De acordo com o texto só será permitido o acesso a dados pessoais para fins exclusivos de segurança pública, atividades de investigação e repressão de infrações penais. O infrator estará sujeito a sanções previstas na Lei Estadual 6.007/11 e no Código de Defesa do Consumidor.

“A proteção da privacidade e intimidade é um direito fundamental, previsto na Constituição Federal e engloba diversas vertentes, inclusive, a proteção ao sigilo dos dados pessoais. A internet é um avanço e tem otimizado o sistema de comunicação mundial, contudo, é necessária extrema cautela no conteúdo a ser inserido nas redes”, explicou Ceciliano.

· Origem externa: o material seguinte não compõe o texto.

/-- Settles O48: each clause is the branch of its event that the hypotheses select. The record of an uncorrectable error of the Shell's
memory is the model's choice (log entry 72). -/
theorem monitorsReact : Obligations.MonitorsReact := by
  refine ⟨?_, ?_, ?_, ?_, ?_, ?_, ?_, ?_, ?_⟩
  · intro t s v hv hfirst
    refine ⟨?_, ?_, ?_⟩
    · change execShellClockFault t s = _
      refine event_runs hv ?_
      exact shellFails_first hfirst 0x0D
    · change execSafetyProcessorLockstepMismatch t s = _
      refine event_runs hv ?_
      exact shellFails_first hfirst 1
    · change execShellMemoryScrub t true s = _
      exact event_runs hv rfl
  · intro t s v hv hlatched
    constructor
    · change execShellClockFault t s = _
      refine event_runs hv ?_
      exact shellFails_latched hlatched 0x0D
    · change execSafetyProcessorLockstepMismatch t s = _
      refine event_runs hv ?_
      exact shellFails_latched hlatched 1
  · intro t s v hv
    change execShellMemoryScrub t false s = _
    exact event_runs hv rfl
  · intro t s v hv hruns
    change execMainClockFault t s = _
    refine event_runs hv ?_
    exact if_pos hruns
  · intro t s v hv hquiet
    change execMainClockFault t s = _
    refine event_runs hv ?_
    exact if_neg (Bool.eq_false_iff.1 hquiet)
  · intro t s v hv hstate
    change execMainSupplyFault t s = _
    exact event_runs hv (supplyLost_running hstate)
  · intro t s v hv hstate hpwr
    change execMainSupplyFault t s = _
    exact event_runs hv (supplyLost_off hstate hpwr)
  · intro t s v h hv hfirst hpwr hlatched hh
    subst hh
    change execPowerFailDetect t s = _
    refine event_runs hv ?_
    dsimp only
    rw [hfirst, shellFaultPath_latched (by exact hlatched)]
    exact (if_neg Bool.false_ne_true).trans (if_neg (Bool.eq_false_iff.1 hpwr))
  · intro t s v hv hagain
    change execPowerFailDetect t s = _
    refine event_runs hv ?_
    exact if_pos (Option.isSome_iff_ne_none.2 hagain)

end Sys2Proof.Proofs
end

section
/-!
Proof of the statement about boot, the supplies, JTAG and the resets that the host side causes (O49).
-/
namespace Sys2Proof.Proofs
open Sys2Proof Sys2Proof.Machine Sys2Proof.Laws

/-! What a reset of the main domain does not touch (R62, R578). -/

/-- The Husk, what the device has sent, the waiting commands, and whether the device is in a safe state. -/
def outsideMain (s : State) : Husk × List Output × List Instr × Bool := (s.husk, s.out, s.pending, s.hif.safeState)

theorem outsideMain_unpinPage (s : State) (a : Nat) : outsideMain (unpinPage s a) = outsideMain s := by
  unfold unpinPage
  dsimp only
  split <;> rfl

theorem outsideMain_releasePins (s : State) (r : RouteRun) : outsideMain (releasePins s r) = outsideMain s :=
  foldl_project outsideMain outsideMain_unpinPage _ s

theorem outsideMain_reloadEngine (s : State) (e : Nat) : outsideMain (reloadEngine s e) = outsideMain s := rfl

theorem outsideMain_mainDown (s : State) : outsideMain (mainDown s) = outsideMain s := by
  have hpins := foldl_project outsideMain
    (fun a (p : Partition) => foldl_project outsideMain outsideMain_releasePins (p.run.toList ++ p.spilled.toList ++ p.fenced.toList) a)
    s.field.parts s
  refine Eq.trans ?_ ((foldl_project outsideMain outsideMain_reloadEngine (List.range 9) _).trans hpins)
  unfold mainDown
  dsimp only
  generalize List.foldl reloadEngine _ _ = x
  rfl

theorem mainDown_fwReady (s : State) : (mainDown s).hif.fwReady = false := by
  unfold mainDown
  rfl

theorem outsideMain_restoreFallback (s : State) (e : Etch) : outsideMain (restoreFallback s e) = outsideMain s := by
  unfold restoreFallback
  split <;> rfl

theorem outsideMain_releaseEtch (s : State) (e : Etch) : outsideMain (releaseEtch s e.id) = outsideMain s := rfl

theorem outsideMain_discardMain (s : State) : outsideMain (discardMain s).2 = outsideMain s := by
  unfold discardMain
  exact (foldl_project outsideMain outsideMain_releaseEtch _ _).trans (foldl_project outsideMain outsideMain_restoreFallback _ s)

/-! The resets of the functions (R152, R740). -/

/-- With no session there is none to close. -/
theorem resetFunction_noSession {s : State} (h : s.cmds.sessions = []) (f : Nat) : resetFunction s f = s := by
  rw [resetFunction, h]
  rfl

theorem loseLink_eq {s u : State} (hu : u = (List.range 64).foldl resetFunction s) :
    loseLink s = { u with ports := { u.ports with linkUp := false } } := by
  unfold loseLink
  rw [← hu]

theorem loseLink_noSession {s : State} (h : s.cmds.sessions = []) :
    loseLink s = { s with ports := { s.ports with linkUp := false } } :=
  loseLink_eq (foldl_unchanged fun f _ => resetFunction_noSession h f).symm

/-- Settles O49: each clause is the branch of its event that the hypotheses select, and a reset of the main domain leaves what lies outside
it. That VF_DISABLE of function 0 does nothing, the record of the supplies' time-out, and that the outputs go high after JTAG_TRST are the
model's choices (log entries 30, 71 and 76). -/
theorem bootSuppliesJtagAndResets : Obligations.BootSuppliesJtagAndResets := by
  refine ⟨⟨?_, ?_, ?_, ?_, ?_, ?_, ?_, ?_, ?_, ?_⟩, ?_, ?_, ?_, ?_, ?_⟩
  · intro t s v hv
    constructor
    · change execShellPowerUp t s = _
      exact event_runs hv rfl
    · change execShellPorstNPulse t s = _
      exact event_runs hv rfl
  · intro t s v hv hheld hquiet
    change execI3cTargetReset t s = _
    refine event_runs hv ?_
    rw [hheld]
    exact if_pos hquiet
  · intro t s v hv hfree
    change execI3cTargetReset t s = _
    refine event_runs hv ?_
    rw [hfree]
    exact if_neg Bool.false_ne_true
  · intro t s v hv hpwr
    change execMainSupplyValid t s = _
    refine event_runs hv ?_
    exact if_pos hpwr
  · intro t s v hv hpwr hvalid
    change execMainSupplyUpTimeout t s = _
    refine event_runs hv ?_
    exact if_pos (by rw [hpwr, hvalid]; rfl)
  · intro t s v hv hpowered
    change execPerstRelease t s = _
    refine event_runs hv ?_
    exact if_neg (Bool.eq_false_iff.1 hpowered)
  · intro t s v hv
    change execVhuskCharged t s = _
    exact event_runs hv rfl
  · intro t i s v hv hloud hfree
    have hready := mainDown_fwReady (discardMain v).2
    have hkept : outsideMain (mainDown (discardMain v).2) = outsideMain v :=
      (outsideMain_mainDown _).trans (outsideMain_discardMain v)
    have hrun : execJtagInstructionLoad t i s = .next { mainDown (discardMain v).2 with
        ports := { (mainDown (discardMain v).2).ports with jtag := true },
        safety := { (mainDown (discardMain v).2).safety with
          stoA := false, stoB := false, brakeA := false, brakeB := false, pulse := none } } :=
      event_runs hv (if_neg (by rw [hloud, hfree]; exact Bool.false_ne_true))
    simp only [outsideMain, Prod.mk.injEq] at hkept
    obtain ⟨hhusk, hout, hpending, hsafe⟩ := hkept
    refine ⟨_, hrun, ?_⟩
    generalize mainDown (discardMain v).2 = x at *
    exact ⟨rfl, rfl, rfl, rfl, rfl, rfl, hready, hsafe, hhusk, hout, hpending⟩
  · intro t i s v hv hquiet
    change execJtagInstructionLoad t i s = _
    refine event_runs hv ?_
    exact if_pos (by rw [hquiet]; rfl)
  · intro t s v hv hjtag hidle
    change execJtagTrst t s = _
    refine event_runs hv ?_
    refine (if_neg (by rw [hjtag]; exact Bool.false_ne_true)).trans ?_
    dsimp only
    rw [hidle, beq_self_eq_true, Bool.and_true]
  · intro t f s v hv
    change execFunctionLevelReset t f s = _
    exact event_runs hv rfl
  · intro t f s v hv hf
    change execVfDisable t f s = _
    refine event_runs hv ?_
    exact if_neg hf
  · intro t s v hv
    change execVfDisable t 0 s = _
    exact event_runs hv rfl
  · intro t s v hv hnone
    constructor
    · change execHostLinkLoss t s = _
      exact event_runs hv (loseLink_noSession hnone)
    · change execPerstAssert t s = _
      exact event_runs hv (loseLink_noSession hnone)
  · intro t s v u hv hu
    constructor
    · change execHostLinkLoss t s = _
      exact event_runs hv (loseLink_eq hu)
    · change execPerstAssert t s = _
      exact event_runs hv (loseLink_eq hu)

end Sys2Proof.Proofs
end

Waldeck, um dos autores do PL375/2015, também falou sobre a proposição:

“Sociedades modernas vêm estabelecendo uma nova dinâmica nas comunicações. Surgiram novos modelos de negócio e mercados, ou seja, uma nova economia com configurações em constante mudanças caracterizadas pelo uso de tecnologias contemporâneas, pela hiperconexão entre pessoas e dispositivos, além de ser, em grande medida, baseada na coleta de dados, justificando a chamada Sociedade da Informação na qual estamos inseridos. Regular o uso de dados pessoais no âmbito público objetiva estabelecer o uso consciente, transparente e legítimo dessas informações, promovendo a segurança jurídica, o potencial de inovação e os instrumentos para a garantia de direitos fundamentais. É um projeto, sobretudo, que acompanha a modernidade tecnológica e fortalece o bem-estar social”, ressaltou o parlamentar.